In compiled languages, compilation could take longer, but you probably don't care since this is done once.
In interpreted languages, there will be wasted load time, execution time and more memory usage if the interpreter keeps the text in memory.
In something like JavaScript being delivered to a browser, you don't only have to worry about parse time, but also transmitting all of those comments to your client's browser. Because of this, many people will run their scripts through a minifier that pulls out comments and does other tricks to reduce code size.
For severely over-commented code, plagued by comments emitted by code-generators, over-zealous revision control systems, and "religious commenters", I would actually worry more about the poor reader / reviewer that has to wade through all of that mostly useless and probably out of synch text to get to the code.
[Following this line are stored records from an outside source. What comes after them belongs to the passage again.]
-- ==== Sys2Proof/Tests/Slice0.lean ====
section
/-! SUPPORT. Tests: expected values are those of spec/95_test_vectors.md (the id or section stands with each), and for
every statement with hypotheses a theorem `witness_...` that meets them all. -/

namespace Sys2Proof.Tests

open Sys2Proof Sys2Proof.Machine

/-! ## Well-formedness: each check refuses an ill-formed term (30_encoding.md R92, R95, R102) -/

theorem test_seq_of_65_bits_is_ill_formed : (Instr.codecDecode (.seq (List.replicate 65 false))).wellFormed = false := by
  decide

theorem test_encode_seq_of_65_bits_is_ill_formed :
    (Instr.encEncode (.seq (List.replicate 65 true))).wellFormed = false := by decide

theorem test_long_seq_of_64_is_ill_formed : (Instr.codecDecode (.tooLong 64)).wellFormed = false := by decide

theorem test_train_of_130_is_ill_formed :
    (Instr.synEnqueue (.train (List.replicate 130 ⟨true, 1⟩))).wellFormed = false := by decide +kernel

theorem test_long_train_of_129_is_ill_formed : (Instr.synEnqueue (.tooLong 129)).wellFormed = false := by decide

/-! ## Decoding: words of section 3.8, one for each constructor -/

/-- The sequence of a number's bits: position i is bit i (R92). -/
def bits (len n : Nat) : BitSeq := (List.range len).map n.testBit

theorem test_decode_nop : decodeTableWord 128 0x00000000000000000000000000000000 = some .nop := by decide +kernel

theorem test_decode_decPulse :
    decodeTableWord 128 0x00000000000000000000051400000101 = some (.decPulse true 1300) := by decide +kernel

theorem test_decode_decPulse_low :
    decodeTableWord 128 0x00000000000000000000025800000001 = some (.decPulse false 600) := by decide +kernel

theorem test_decode_decEnd : decodeTableWord 128 0x00000000000000000000000000000002 = some .decEnd := by decide +kernel

theorem test_decode_cksum : decodeTableWord 128 0x00000000000000000000645300000003 = some (.cksum 3 5 100) := by
  decide +kernel

theorem test_decode_codecEncode :
    decodeTableWord 128 0x000000000000ba280264050300000004 = some (.codecEncode 3 5 100 2 40 186) := by decide +kernel

/-- Frame A: the 1 bits are positions 3, 6, 10, 11, 14 and 27 (the note under section 3.8). -/
theorem test_decode_codecDecode : decodeTableWord 128 0x0000000008004c480000000000002105 =
    some (.codecDecode (.seq ((List.range 33).map fun i => decide (i ∈ [3, 6, 10, 11, 14, 27])))) := by decide +kernel

/-- P4: a BS request with len = 65 is malformed. -/
theorem test_decode_malformed_codecDecode :
    decodeTableWord 128 0x00000000000000000000000000004105 = some (.codecDecode (.tooLong 65)) := by decide +kernel

theorem test_decode_schSubmit : decodeTableWord 128 0x00000000000f42401232001000000006 =
    some (.schSubmit ⟨1, 2, 50, 0, 0, 16⟩ 1000000) := by decide +kernel

theorem test_decode_schTick : decodeTableWord 128 0x000000000010c8e00000000000000007 = some (.schTick 1100000) := by
  decide +kernel

theorem test_decode_encEncode :
    decodeTableWord 128 0x00000000000000010000000000000208 = some (.encEncode (.seq [true, false])) := by decide +kernel

theorem test_decode_synEnqueue : decodeTableWord 320
    0x00000001000000020000000000000002000000010000000200000000000000000000000000000309 =
    some (.synEnqueue (.train [⟨true, 2⟩, ⟨false, 2⟩, ⟨true, 2⟩])) := by decide +kernel

theorem test_decode_synFill : decodeTableWord 128 0x0000000000000000000007d00000000a = some (.synFill 2000) := by
  decide +kernel

theorem test_decode_cfgWrite : decodeTableWord 128 0x0000000000000007000000000000250b = some (.cfgWrite 0x25 7) := by
  decide +kernel

theorem test_decode_cfgRead : decodeTableWord 128 0x0000000000000000000000000000400c = some (.cfgRead 0x40) := by
  decide +kernel

theorem test_decode_reservedD : decodeTableWord 128 0x0000000000000000000000000000000d = some .reservedD := by
  decide +kernel

/-- T-SYS-ILL: the reserved bits W[7:4] do not matter. -/
theorem test_decode_reservedE : decodeTableWord 128 0x000000000000000000000000000000fe = some .reservedE := by
  decide +kernel

theorem test_decode_reset : decodeTableWord 128 0x0000000000000000000000000000000f = some .reset := by decide +kernel

/-- The encoder writes the words of section 3.8, the low half first. -/
theorem test_encode_schSubmit :
    encode (.schSubmit ⟨3, 5, 100, 2, 40, 186⟩ 1000000) = [0x3564a8ba00000006, 0x00000000000f4240] := by decide +kernel

/-- A stream that ends inside a request is rejected by name. -/
theorem test_decode_rejects_short_streams :
    decode [] = .error .noRequest ∧ decode [0x2] = .error .headerIncomplete ∧
      decode [0x109, 0] = .error (.pulseWordsMissing 1 0) := by decide +kernel

/-! ## States -/

/-- A written register. -/
def reg {w : Nat} (v : BitVec w) : CfgReg w := ⟨v, true⟩

/-- The configuration CFG_A of section 1.1. -/
def cfgA : CfgFile where
  decHelloMin := reg 1000
  decHelloMax := reg 1600
  decLowMin := reg 400
  decLowMax := reg 950
  decHighMax := reg 1600
  decSepMin := reg 500
  decSepMax := reg 950
  decCtrl := reg 0
  encHelloTime := reg 1300
  encBitLowTime := reg 600
  encBitHighTime := reg 1300
  encBitSepTime := reg 700
  synTrailTime := reg 2000
  synRateNum := reg 1
  synRateDen := reg 1
  synAmpHigh := reg 1
  synAmpLow := reg 0
  synAmpIdle := reg 0
  synQueueCap := reg 0
  synCtrl := reg 0
  schRepeatCount := reg 2
  schTbr := reg 100000
  schCutoff := reg 500000
  schGainActive := reg 30
  schGainInactive := reg 0

/-- Reset plus CFG_A. -/
def sA : State := State.reset.withCfg cfgA

/-- CFG_A with the buffer `q` in IN_MESSAGE. -/
def sMsg (q : BitSeq) : State := sA.withDec ⟨.inMessage, q, false⟩

/-- Frame A (section 1.2). -/
def frameA : Command := ⟨1, 2, 50, 0, 0, 16⟩

/-- CFG_A with frame A in its slot 0x21, as left by one send at 1000000 (R162). -/
def sEntry : State := sA.withSch (setSlot sA.sch 0x21 ⟨true, 1000000, 1, frameA⟩)

/-- CFG_A with `cap` for SYN_QUEUE_CAP and `ctrl` for SYN_CTRL. -/
def cfgQ (cap : BitVec 32) (ctrl : BitVec 2) : CfgFile := { cfgA with synQueueCap := reg cap, synCtrl := reg ctrl }

/-- A queue of one train under that configuration. -/
def sQ (cap : BitVec 32) (ctrl : BitVec 2) : State :=
  (sA.withCfg (cfgQ cap ctrl)).withSyn ⟨[[⟨true, 1⟩, ⟨false, 2000⟩]], [], 0, 0⟩

/-- What an operation outputs. -/
def events (o : Host.Outcome State Fault Refusal) : Option (List Event) :=
  match o with
  | .next t => some t.events
  | _ => none

/-- One part of the state an operation leaves. -/
def part {α : Type} (f : State → α) (o : Host.Outcome State Fault Refusal) : Option α :=
  match o with
  | .next t => some (f t)
  | _ => none

/-! ## One step of each instruction -/

theorem test_nop : events (exec .nop sA) = some [] := by decide +kernel

/-- T-DEC-AW: H1600, the upper bound of the hello window. -/
theorem test_decPulse_hello : part (·.dec) (exec (.decPulse true 1600) sA) = some ⟨.inMessage, [], false⟩ := by
  decide +kernel

/-- T-DEC-FWD: H5000 after '101' with DEC_CTRL = 1. -/
theorem test_decPulse_forwards_a_partial :
    events (exec (.decPulse true 5000) ((sMsg [true, false, true]).withCfg { cfgA with decCtrl := reg 1 })) =
      some [.diag .decLongHigh 0x0000030200001388, .rxSeq [true, false, true], .diag .codecLength 3] := by decide +kernel

/-- T-DEC-MISC: '101' at the end of a packet. -/
theorem test_decEnd : events (exec .decEnd (sMsg [true, false, true])) =
    some [.rxSeq [true, false, true], .diag .codecLength 3] := by decide +kernel

/-- P1: frame A is received as its data word. -/
theorem test_decEnd_frame : events (exec .decEnd (sMsg (bits 33 0x08004c48))) =
    some [.rxSeq (bits 33 0x08004c48), .rxCmd 0x12320010] := by decide +kernel

/-- R132's example and P4. -/
theorem test_cksum : events (exec (.cksum 1 2 50) sA) = some [.result (.word 16)] ∧
    events (exec (.cksum 3 5 100) sA) = some [.result (.word 186)] := by decide +kernel

/-- R141's example, frame A; its word is in section 3.8. -/
theorem test_codecEncode : events (exec (.codecEncode 1 2 50 0 0 16) sA) = some [.result (.seq (bits 33 0x08004c48))] := by
  decide +kernel

/-- P4: frame B, and with position 32 set. -/
theorem test_codecDecode : events (exec (.codecDecode (.seq (bits 33 0x5d1526ac))) sA) =
    some [.result (.word 0x3564a8ba)] := by decide +kernel

theorem test_codecDecode_trailing :
    events (exec (.codecDecode (.seq (bits 33 0x15d1526ac))) sA) = some [.diag .codecTrailing 0] := by decide +kernel

/-- R162's example. -/
theorem test_schSubmit : events (exec (.schSubmit frameA 1000000) sA) = some [.gain 30, .txCmd 0x12320010] ∧
    part (fun t => slotAt t.sch 0x21) (exec (.schSubmit frameA 1000000) sA) = some ⟨true, 1000000, 1, frameA⟩ := by
  decide +kernel

/-- R173's example: the last send removes the entry. -/
theorem test_schTick : part (fun t => (slotAt t.sch 0x21).valid) (exec (.schTick 1100000) sEntry) = some false ∧
    part (fun t => t.syn.queue.map List.length) (exec (.schTick 1100000) sEntry) = some [68] := by decide +kernel

/-- T-SCH-UNSET1: nothing written. -/
theorem test_schTick_unset : events (exec (.schTick 0) State.reset) = some [.diag .cfgUnset 0x20] := by decide +kernel

/-- R191's example. -/
theorem test_encEncode : events (exec (.encEncode (.seq [true, false])) State.reset) =
    some [.result (.train [⟨true, 1300⟩, ⟨false, 1300⟩, ⟨true, 700⟩, ⟨false, 600⟩, ⟨true, 700⟩])] := by decide +kernel
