-- ==== Sys2Proof/Config.lean ====
section
/-! DEFINITION. What is fixed for the built hardware: the constants of 00_scope.md R5 and the two open
parameters of R6. -/

namespace Sys2Proof

/-- `TABLE_POLICY` (R6): whether the table is empty after reset and filled on demand, or full when reset ends. -/
inductive TablePolicy where
  | lazy
  | eager
deriving DecidableEq, Repr

/-- The two parameters R6 leaves open. -/
structure Config where
  /-- `NCH`, the number of channels. -/
  nch : Nat
  /-- `TABLE_POLICY`. -/
  policy : TablePolicy
deriving DecidableEq, Repr

/-- The defaults of R6: one channel, `lazy`. -/
def Config.default : Config := ⟨1, .lazy⟩

/-- `CRC_POLY` (R5). -/
def crcPoly : Word := 0xEDB88320#32

/-- `CRC_INIT` (R5). -/
def crcInit : Word := 0xFFFFFFFF#32

/-- `CRC_XOROUT` (R5). -/
def crcXorOut : Word := 0xFFFFFFFF#32

/-- `TBL_ENTRIES` (R5). -/
def tblEntries : Nat := 256

/-- `TBL_ITER` (R5). -/
def tblIter : Nat := 8

/-- `ADLER_MOD` (R5), in the width of the unreduced sums (R65). -/
def adlerMod : Sum := 65521#17

/-- `ADLER_S1_INIT` (R5). -/
def adlerS1Init : Half := 1#16

/-- `ADLER_S2_INIT` (R5). -/
def adlerS2Init : Half := 0#16

end Sys2Proof
end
Compiling (and linking) is phase 1.
Execution is phase 2.
Since phase 1 is at least O(input length) you can expect phase 1 to take time proportional (at least) to the input length.
If the file length is under 10^4 lines it probably won't bother you too much.
If the file length is 10^12 lines it might take years, if something doesn't break first.
But that will not affect phase 2. What affects phase 2 is how much work the program does and how much it needs to do.
If you're talking about a compiled binary then there's exactly 0 impact on performance - they're just a sequence of instructions executed, whitespace doesn't really exist as a concept in this sense. If you're talking about interpreted languages then I guess theoretically millions of lines of whitespace could have a very slight impact on performance, but not enough to ever be noticeable.
In short, whilst an interesting question from an academic viewpoint it's not something you should ever worry about, whether you're using a compiled or interpreted language. Always favour readability and comments. If you quote performance for a reason not to use whitespace or comments, future maintainers of your code will be out to get you!
Whitespace in source files has zero impact on a user's experience. Once the binary is compiled, that's that. It doesn't matter if the compiler took delta-t longer to parse your source code because there were millions of comments.
White space affects performance when whites space compiles into machine instructions. Luckily, most sane languages don't do this.